Here are two comments that I submitted at MgS's blog but which she has censored (more on this in the next post):
1. Good consequences do not justify evil actions.
2. Does the rapist, in fact, will to procreate? You’re a ‘gender theorist’; isn’t rape all about power?
3. Later, you say that H.H. The Pope
(I take it that a double equals sign signifies ‘identically equal to’). So are you accusing the Holy Father of saying that sex is identical with love or identical with procreation? Despite my attempts to help you in that post on refusing Holy Communion, you appear to have made no improvement in getting your premises straight.
P.S. Why did you censor my second comment at your original post on this topic? (This time you can’t accuse me rehashing things that I’ve already said, since in the previous comment you told me I hadn’t said them!)
***
“Oh lovely - from this, one might conclude that rape is acceptable behaviour - after all the rapist is merely trying to procreate.”You appear to have lost completely the use of logic.
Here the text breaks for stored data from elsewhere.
-- ==== Sys2Proof/WellFormed.lean ====
section
/-! DEFINITION. Which commands name an event that can be: the one operand a row bounds is the code of an unknown
transaction. -/

namespace Sys2Proof

/-- R160: an unknown transaction's code is none of the four. Every other command is well formed. -/
def WellFormed (i : Instr) : Bool :=
  match i with
  | .unknownTransaction _ code => decide (transactionKind code = .unknown)
  | .deviceReset | .restore .. | .restoreEnd | .prstAsserted _ | .prstDeasserted _ | .pfwAsserted
  | .pfwDeasserted | .tick | .fallingDue | .transactionBegin _ | .submit .. | .fetch _ | .fetchRelease ..
  | .fetchNotice _ | .fetchNoticeRelease .. | .peek _ | .create _ | .find _ | .next _ | .retire _ | .setGuard _
  | .set _ | .setIf _ | .add _ | .take _ | .give _ | .bitset _ | .bitclr _ | .claim _ | .release _ | .renew _
  | .cancelWait _ | .watch _ | .unwatch _ | .gate _ | .sync _ | .evict _ | .clearFault _ | .census _
  | .groupStatus _ | .badRequest _ | .leaseExpiry | .waitExpiry | .evictionEvent | .rewriteStart | .captureEvent
  | .eraseDone _ | .eraseTimeout | .erasePaused | .programmingDone _ | .programTimeout | .commitMarkDone _
  | .commitMarkTimeout | .commitEvent | .commitEventFaulted | .lossOfPower => true

end Sys2Proof
end

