-- ==== Sys2Proof/Laws/Frames.lean ====
section
/-! SUPPORT. The frame of each shared operation: every field that it leaves as it was. -/

namespace Sys2Proof.Machine

/-- `engaged` writes events, ports, pointer, item alone. -/
@[simp] theorem State.engaged_frame (s : State) :
    (s.engaged).pending = s.pending ∧ (s.engaged).phase = s.phase ∧ (s.engaged).slots = s.slots ∧
    (s.engaged).index = s.index ∧ (s.engaged).homeMap = s.homeMap ∧ (s.engaged).time = s.time ∧
    (s.engaged).deadlines = s.deadlines ∧ (s.engaged).serial = s.serial ∧ (s.engaged).groups = s.groups ∧
    (s.engaged).queue = s.queue ∧ (s.engaged).active = s.active ∧ (s.engaged).suspended = s.suspended ∧
    (s.engaged).pauseOrdered = s.pauseOrdered ∧ (s.engaged).banks = s.banks ∧ (s.engaged).pfw = s.pfw ∧
    (s.engaged).pfwSeen = s.pfwSeen ∧ (s.engaged).fresh = s.fresh := by
  unfold State.engaged; (repeat' split) <;> simp

/-- `finish` writes events, ports, pointer, item alone. -/
@[simp] theorem State.finish_frame (s : State) :
    (s.finish).pending = s.pending ∧ (s.finish).phase = s.phase ∧ (s.finish).slots = s.slots ∧
    (s.finish).index = s.index ∧ (s.finish).homeMap = s.homeMap ∧ (s.finish).time = s.time ∧
    (s.finish).deadlines = s.deadlines ∧ (s.finish).serial = s.serial ∧ (s.finish).groups = s.groups ∧
    (s.finish).queue = s.queue ∧ (s.finish).active = s.active ∧ (s.finish).suspended = s.suspended ∧
    (s.finish).pauseOrdered = s.pauseOrdered ∧ (s.finish).banks = s.banks ∧ (s.finish).pfw = s.pfw ∧
    (s.finish).pfwSeen = s.pfwSeen ∧ (s.finish).fresh = s.fresh := by
  simp [State.finish]

/-- `raiseAll` writes events, ports, pointer, item alone. -/
@[simp] theorem State.raiseAll_frame (s : State) (es : List Event) :
    (s.raiseAll es).pending = s.pending ∧ (s.raiseAll es).phase = s.phase ∧ (s.raiseAll es).slots = s.slots ∧
    (s.raiseAll es).index = s.index ∧ (s.raiseAll es).homeMap = s.homeMap ∧ (s.raiseAll es).time = s.time ∧
    (s.raiseAll es).deadlines = s.deadlines ∧ (s.raiseAll es).serial = s.serial ∧
    (s.raiseAll es).groups = s.groups ∧ (s.raiseAll es).queue = s.queue ∧ (s.raiseAll es).active = s.active ∧
    (s.raiseAll es).suspended = s.suspended ∧ (s.raiseAll es).pauseOrdered = s.pauseOrdered ∧
    (s.raiseAll es).banks = s.banks ∧ (s.raiseAll es).pfw = s.pfw ∧ (s.raiseAll es).pfwSeen = s.pfwSeen ∧
    (s.raiseAll es).fresh = s.fresh := by
  simp [State.raiseAll]

/-- `raise` writes events, ports, pointer, item alone. -/
@[simp] theorem State.raise_frame (s : State) (e : Event) :
    (s.raise e).pending = s.pending ∧ (s.raise e).phase = s.phase ∧ (s.raise e).slots = s.slots ∧
    (s.raise e).index = s.index ∧ (s.raise e).homeMap = s.homeMap ∧ (s.raise e).time = s.time ∧
    (s.raise e).deadlines = s.deadlines ∧ (s.raise e).serial = s.serial ∧ (s.raise e).groups = s.groups ∧
    (s.raise e).queue = s.queue ∧ (s.raise e).active = s.active ∧ (s.raise e).suspended = s.suspended ∧
    (s.raise e).pauseOrdered = s.pauseOrdered ∧ (s.raise e).banks = s.banks ∧ (s.raise e).pfw = s.pfw ∧
    (s.raise e).pfwSeen = s.pfwSeen ∧ (s.raise e).fresh = s.fresh := by
  simp [State.raise]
I wish you a speedy recovery, and offer the following observations that might be helpful:
1. Good consequences do not justify evil actions.
2. Does the rapist, in fact, will to procreate? You’re a ‘gender theorist’; isn’t rape all about power?
3. Later, you say that H.H. The Pope
“makes the horrendous mistake of assuming that sex == love”
(I take it that a double equals sign signifies ‘identically equal to’). So are you accusing the Holy Father of saying that sex is identical with love or identical with procreation? Despite my attempts to help you in that post on refusing Holy Communion, you appear to have made no improvement in getting your premises straight.
“We should also consider that sex does not necessarily result in pregnancy …”Mmm, yes, so easy to forget.
“If it were purely procreative, then one would expect that the probability of conception as a result of sexual intercourse would be a lot higher.”Pure assertion. “Probabilities happen, get over it”, as someone once said. If every or almost every occasion of sexual intercourse resulted in conception then over-population alarmism might actually make sense.
“The Pope said behaviour beyond traditional heterosexual relations is "a destruction of God's work."”If you deny that the various kinds of sexual misbehaviour are destructive for their participants then you are at odds not only with Catholic teaching but also with information available from the various pro-sodomite health advisory organisations. In Australia we have one that laughingly calls itself the A.I.D.S. Council of New South Wales (ACON); spend fifteen minutes browsing its website (http://www.acon.org.au) and disabuse yourself of the notion that sodomy is merely a harmless substitute for sexual intercourse.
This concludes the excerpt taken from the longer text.